At this point, we already get the set of characters, and we will need to get their rhymes. But first we will give a brief introduction to the second data source, from which we would obtained the rhymes.

[https://ytenx.org](https://ytenx.org) is a website which allows the users to query phonetic attributes of a Chinese character, including the consonant, vowels, tones, definitions, and rhymes. Notice that rhymes and vowels are two related but distinct concept. If two characters have same vowels, they must rhyme with each other. But rhyming characters may have similar rather than identical vowels.

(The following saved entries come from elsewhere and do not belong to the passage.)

-- ==== Sys2Proof/Machine/Operands.lean ====
section
/-! DEFINITION. The wire formats (R176 to R180): the CRC, reading the fields of request bodies, encoding the fields of replies,
the console frame, the field frame and the report entry. -/

namespace Sys2Proof.Machine

/-! ## CRC (R180) -/

/-- R180: one bit, most significant first, into the register; the polynomial is x^16 + x^12 + x^5 + 1. -/
def crcBit (crc : Crc) (bit : Bool) : Crc :=
  let shifted := crc <<< 1
  if (crc.getLsbD 15) != bit then shifted ^^^ 0x1021#16 else shifted

/-- R180: one byte into the register. -/
def crcByte (crc : Crc) (b : Byte) : Crc :=
  [7, 6, 5, 4, 3, 2, 1, 0].foldl (fun c i => crcBit c (b.getLsbD i)) crc

/-- R180: the CRC of a list of bytes. -/
def crc16 (bytes : List Byte) : Crc :=
  bytes.foldl crcByte 0xFFFF#16

/-! ## The bits of a character (R165, R33) -/

/-- R165: the level of a line between characters, and the level of a stop bit. A bit is `true` at the stop level. -/
def stopLevel : Bool := true

/-- R165, R33: the 10 bits of a character, first to last: the start bit, the 8 data bits least significant first, the stop bit. -/
def characterBits (b : Byte) : List Bool := (!stopLevel) :: (List.range 8).map b.getLsbD ++ [stopLevel]

/-- R165: the bits of a frame: its characters back to back. -/
def frameBits (chars : List Byte) : List Bool := chars.flatMap characterBits

/-- R165: the data value of a character received as these bits; the stop bit is not judged. -/
def readCharacter (bits : List Bool) : Byte :=
  BitVec.ofNat 8 (((bits.drop 1).take 8).foldr (fun b n => b.toNat + 2 * n) 0)

/-- R165: the level of a transmit line at a bit time of the frame that is being sent; with no frame, and past its last bit, the stop level. -/
def transmitLevel (chars : List Byte) (bit : Nat) : Bool := (frameBits chars).getD bit stopLevel

/-! ## Numbers (R176: high byte first) -/

/-- A number in 1 byte. -/
def enc8 (n : Nat) : List Byte := [BitVec.ofNat 8 n]

/-- A number in 2 bytes. -/
def enc16 (n : Nat) : List Byte := [BitVec.ofNat 8 (n / 256), BitVec.ofNat 8 n]

/-- A number in 4 bytes. -/
def enc32 (n : Nat) : List Byte :=
  [BitVec.ofNat 8 (n / 16777216), BitVec.ofNat 8 (n / 65536), BitVec.ofNat 8 (n / 256), BitVec.ofNat 8 n]

/-- A signed number in 2 bytes, two's complement (R176: the band fields). -/
def encS16 (i : Int) : List Byte := enc16 (i % 65536).toNat

/-- off, no, absent, low, clear are 0; on, yes, present, high, set are 1. -/
def encBool (b : Bool) : List Byte := enc8 b.toNat

/-- R176: an optional field: a presence byte and the field, all zero bytes when absent. -/
def encOpt (width : Nat) {α : Type} (enc : α → List Byte) : Option α → List Byte
  | none => 0#8 :: List.replicate width 0#8
  | some v => 1#8 :: enc v

/-- The byte at an offset of a body. -/
def u8 (body : List Byte) (i : Nat) : Nat := (body.getD i 0#8).toNat

/-- The 2-byte number at an offset. -/
def u16 (body : List Byte) (i : Nat) : Nat := u8 body i * 256 + u8 body (i + 1)

/-- The 4-byte number at an offset. -/
def u32 (body : List Byte) (i : Nat) : Nat := u16 body i * 65536 + u16 body (i + 2)

/-- The signed 2-byte number at an offset. -/
def s16 (body : List Byte) (i : Nat) : Int :=
  if u16 body i < 32768 then (u16 body i : Int) else (u16 body i : Int) - 65536

/-! ## Enumerations (R176: the position in the table, from 0) -/

/-- The value at a position of an enumeration, none beyond it. -/
def decEnum {α : Type} (values : List α) (n : Nat) : Option α := values[n]?

/-- The position of a value in its enumeration. -/
def encEnum {α : Type} [DecidableEq α] (values : List α) (v : α) : List Byte :=
  enc8 (values.findIdx (fun w => decide (w = v)))

def fieldLines : List FieldLine := [.a, .b, .c, .d]
def bitRates : List BitRate := [.b1200, .b2400, .b4800, .b9600, .b19200, .b38400]
def consoleRates : List ConsoleRate := [.c9600, .c19200, .c38400, .c57600, .c115200, .c230400]
def booleans : List Bool := [false, true]
def assetKinds : List AssetKind := [.cabinet, .lampCircuit, .loop, .sign]
def roles : List Role := [.main, .aux, .door, .supply, .detect]
def stationStates : List StationState := [.unpolled, .online, .silent]
def failureCauses : List FailureCause := [.timeout, .check, .address, .form]
def bands : List Band := [.failLow, .low, .normal, .high, .failHigh]
def recordStates : List RecordState := [.qualifying, .active, .restoring, .restored]
def slotTypes : List SlotType := [.outstation, .feeder, .area]
def slotStates : List SlotState := [.free, .opened, .releasing, .restored]
def reasons : List Reason := [.new, .restored]
def qualities : List Quality := [.unset, .good, .degraded]
def monitorStates : List MonitorState := [.qualifying, .onCrystal, .onInternal]
def gateValues : List GateValue := [.day, .night, .unknown]
def lineStates : List LineState := [.stopped, .resting, .awaitSlot, .polling]
def sweepModes : List SweepMode := [.continuous, .single]

/-- R90: the conditions in the order of their codes, from 1. -/
def conditions : List Condition :=
  [.mainsLost, .doorOpen, .circuitDark, .partialOut, .overcurrent, .dayBurning, .loopOpen, .loopShort, .loopDrift,
    .stuckPresent, .loopChatter, .signDark, .pixelFault]

/-- R90: the code of a condition, 1 to 13. -/
def conditionCode (c : Condition) : Nat := conditions.findIdx (fun d => decide (d = c)) + 1

/-- R90: the condition of a code. -/
def conditionOfCode (n : Nat) : Option Condition :=
  match n with
  | 0 => none
  | m + 1 => conditions[m]?

/-! ## Sets (R176: the sum of 2 to the position) -/

/-- The set byte names no position outside `lo` to `hi`, and at least one. -/
def setValid (n lo hi : Nat) : Bool :=
  decide (n ≠ 0) && decide (n % 2 ^ lo = 0) && decide (n < 2 ^ (hi + 1))

/-- The set byte names a position. -/
def setHas (n pos : Nat) : Bool := n.testBit pos

/-! ## Keys (R88, R176) -/

/-- The key of the record of an asset and a condition: ascending in the asset, then in the condition code (R88). -/
def recordKey (asset : Nat) (cond : Condition) : Nat := asset * 16 + conditionCode cond

/-- The asset of a record key. -/
def keyAsset (key : Nat) : Nat := key / 16

/-- The condition code of a record key. -/
def keyCode (key : Nat) : Nat := key % 16

/-- The condition of a record key. Every key is made by `recordKey`; on a number that is no such key this is MAINS-LOST. -/
def keyCondition (key : Nat) : Condition := (conditionOfCode (key % 16)).getD .mainsLost

/-- R176: a record key is the asset in 2 bytes and the condition in 1. -/
def encRecordKey (key : Nat) : List Byte := enc16 (keyAsset key) ++ enc8 (keyCode key)

/-- R176: a slot key is the slot number followed by two bytes of 0. -/
def encSlotKey (slot : Nat) : List Byte := enc8 slot ++ [0#8, 0#8]

/-- The record key at an offset, none when the asset or the condition is out of range. -/
def bodyKey (body : List Byte) (i : Nat) : Option Nat :=
  if u16 body i ≤ Config.maxAsset ∧ 1 ≤ u8 body (i + 2) ∧ u8 body (i + 2) ≤ 13 then
    some (u16 body i * 16 + u8 body (i + 2))
  else none

/-! ## Console frame (R176) -/

/-- The bytes the CRC of a console frame covers: length, kind, tag, body (R167, R180). -/
def frameCovered (f : Frame) : List Byte :=
  enc16 f.body.length ++ [f.kind, f.tag] ++ f.body

/-- R176: the characters of a console frame. -/
def frameChars (f : Frame) : List Byte :=
  0xA6#8 :: (frameCovered f ++ enc16 (crc16 (frameCovered f)).toNat)

/-- R176: the body length that the two length bytes of a frame being received give. -/
def rxLength (chars : List Byte) : Nat := u16 chars 1

/-- R166: the frame holds all its bytes: the lead byte and 6 plus the body length after it (log entry 6). -/
def rxComplete (chars : List Byte) : Bool :=
  decide (3 ≤ chars.length) && decide (chars.length = 7 + rxLength chars)

/-- R167: the computed CRC equals the received one. -/
def rxGood (chars : List Byte) : Bool :=
  let n := rxLength chars
  decide ((crc16 ((chars.drop 1).take (4 + n))).toNat = u16 chars (5 + n))

/-- R176: kind, tag and body of a complete frame. -/
def rxFrame (chars : List Byte) : Frame :=
  { kind := chars.getD 3 0#8, tag := chars.getD 4 0#8, body := (chars.drop 5).take (rxLength chars) }

/-! ## Field frame (R179) -/

/-- R179: the kinds of field frame. -/
inductive FieldKind where
  | poll | snapshot | report | nothing
  deriving DecidableEq, Repr

/-- R179: the kind in the two lowest bits of the control byte. -/
def controlKind (control : Byte) : FieldKind :=
  match control.toNat % 4 with
  | 0 => .poll
  | 1 => .snapshot
  | 2 => .report
  | _ => .nothing

/-- R179: the toggle, the bit of value 16. -/
def controlToggle (control : Byte) : Bool := control.getLsbD 4

/-- R179: MORE, the bit of value 128. -/
def controlMore (control : Byte) : Bool := control.getLsbD 7

/-- R179: the control byte that the part sends. -/
def encControl (kind : FieldKind) (toggle more : Bool) : Byte :=
  BitVec.ofNat 8 ((match kind with
    | .poll => 0
    | .snapshot => 1
    | .report => 2
    | .nothing => 3) + toggle.toNat * 16 + more.toNat * 128)

/-- R179: the characters of a field frame. -/
def fieldFrame (address : Nat) (control : Byte) (body : List Byte) : List Byte :=
  let covered := enc8 address ++ [control] ++ enc8 body.length ++ body
  0xC3#8 :: (covered ++ enc16 (crc16 covered).toNat)

/-- R37: the length character of a reply being received. -/
def replyLength (chars : List Byte) : Nat := u8 chars 3

/-- R37: the length character has arrived and exceeds 240. -/
def replyTooLong (chars : List Byte) : Bool :=
  decide (4 ≤ chars.length) && decide (Config.maxReplyLength < replyLength chars)

/-- R37: the line holds as many characters as the length calls for. -/
def replyHeld (chars : List Byte) : Bool :=
  decide (4 ≤ chars.length) && !replyTooLong chars && decide (chars.length = 6 + replyLength chars)

/-- R39 check 1: the CRC over address, control, length and body equals the received CRC. -/
def replyCrcGood (chars : List Byte) : Bool :=
  let n := replyLength chars
  decide ((crc16 ((chars.drop 1).take (3 + n))).toNat = u16 chars (4 + n))

/-- The body of a reply. -/
def replyBody (chars : List Byte) : List Byte := (chars.drop 4).take (replyLength chars)

/-- R179: one report entry, none when its point or its form is not valid (R39 check 7). -/
def decodeEntry (point form x y : Byte) : Option Entry :=
  if point.toNat ≤ Config.maxPoint then
    if form = 0x01#8 then some { point := point.toNat, data := .digital (if x = 0#8 then 0 else 1) y.toNat }
    else if form = 0x02#8 then some { point := point.toNat, data := .analogue (x.toNat * 256 + y.toNat) }
    else none
  else none

/-- R179: the entries of a body, none when one of them is not valid or the length is no multiple of 4. -/
def decodeEntries : List Byte → Option (List Entry)
  | [] => some []
  | p :: f :: x :: y :: rest =>
    match decodeEntry p f x y, decodeEntries rest with
    | some e, some es => some (e :: es)
    | _, _ => none
  | _ => none

/-! ## Request kinds (R177) -/

/-- R177: code, body length, and whether the kind is refused with BUSY while saving. -/
structure RequestKind where
  code : Nat
  length : Nat
  busySaving : Bool
  deriving DecidableEq, Repr

/-- R177: the table of request kinds. -/
def requestKinds : List RequestKind :=
  [⟨0x10, 5, true⟩, ⟨0x11, 1, true⟩, ⟨0x12, 28, true⟩, ⟨0x13, 2, true⟩, ⟨0x14, 32, true⟩, ⟨0x15, 6, true⟩,
   ⟨0x18, 1, false⟩, ⟨0x19, 2, false⟩, ⟨0x1A, 1, false⟩,
   ⟨0x20, 4, false⟩, ⟨0x21, 0, false⟩, ⟨0x22, 5, true⟩, ⟨0x23, 1, false⟩,
   ⟨0x30, 11, true⟩, ⟨0x31, 1, false⟩, ⟨0x32, 1, false⟩, ⟨0x33, 2, true⟩, ⟨0x34, 1, false⟩,
   ⟨0x40, 2, false⟩,
   ⟨0x50, 3, false⟩, ⟨0x51, 5, false⟩,
   ⟨0x58, 4, false⟩, ⟨0x59, 2, false⟩, ⟨0x5A, 1, false⟩,
   ⟨0x60, 0, false⟩, ⟨0x61, 1, false⟩, ⟨0x62, 5, false⟩, ⟨0x63, 5, true⟩, ⟨0x64, 1, true⟩,
   ⟨0x70, 0, false⟩, ⟨0x71, 1, true⟩,
   ⟨0x78, 0, true⟩, ⟨0x79, 0, true⟩, ⟨0x7A, 0, true⟩]

/-- R177: the row of a code. -/
def requestKind (code : Nat) : Option RequestKind := requestKinds.find? (fun k => decide (k.code = code))

/-- R177: the notice kind HEAD. -/
def headKind : Byte := 0x7F#8

/-- R170: the result codes. -/
inductive Result where
  | ok | badKind | badLength | badValue | notFound | inUse | busy | state | full
  deriving DecidableEq, Repr

/-- R170: the byte of a result code. -/
def Result.code : Result → Byte
  | .ok => 0x00#8
  | .badKind => 0x01#8
  | .badLength => 0x02#8
  | .badValue => 0x03#8
  | .notFound => 0x04#8
  | .inUse => 0x05#8
  | .busy => 0x06#8
  | .state => 0x07#8
  | .full => 0x08#8

end Sys2Proof.Machine
end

In Chinese Linguistic studies, the official language across the history are, *Old Chinese*, *Middle Chinese*, *Old Mandarin*, and *Mordern Mandarin*, in chronological order. The Old Mandarin and Modern Mandarin are both Mandarin language. But neither Old Chinese nor Middle Chinese is refering to *a* language, but rather *a family* of Chinese Languages.

The information available at [https://ytenx.org](https://ytenx.org) are provided by volunteers, based on the authetic phoenetic dictionaries such as *上古音系*, *廣韻*,*洪武正韻牋*, *中原音韻*, and *分韻撮要*, which corresponds to Old Chinese, Middle Chinese, Sourthern Old Mandarin, Northern Old Mandarin, and Old Cantonese, respectively. During Tang Dynasty, the official language was Middle Chinese, and thus we need to get the data from 廣韻.

The following shows how the rhymes are extracted. First, similar to the extraction of text body, we initiate a HTML request and read the HTML source code of the response, and we use the html tag 'p yohn' and 'href' to find the link to the details page of a given character. On the detail page there's a HTML table, and there's a row named '韻攝', which contain the rhyme of the given character. And we will assign 'X' if the queried character is not found.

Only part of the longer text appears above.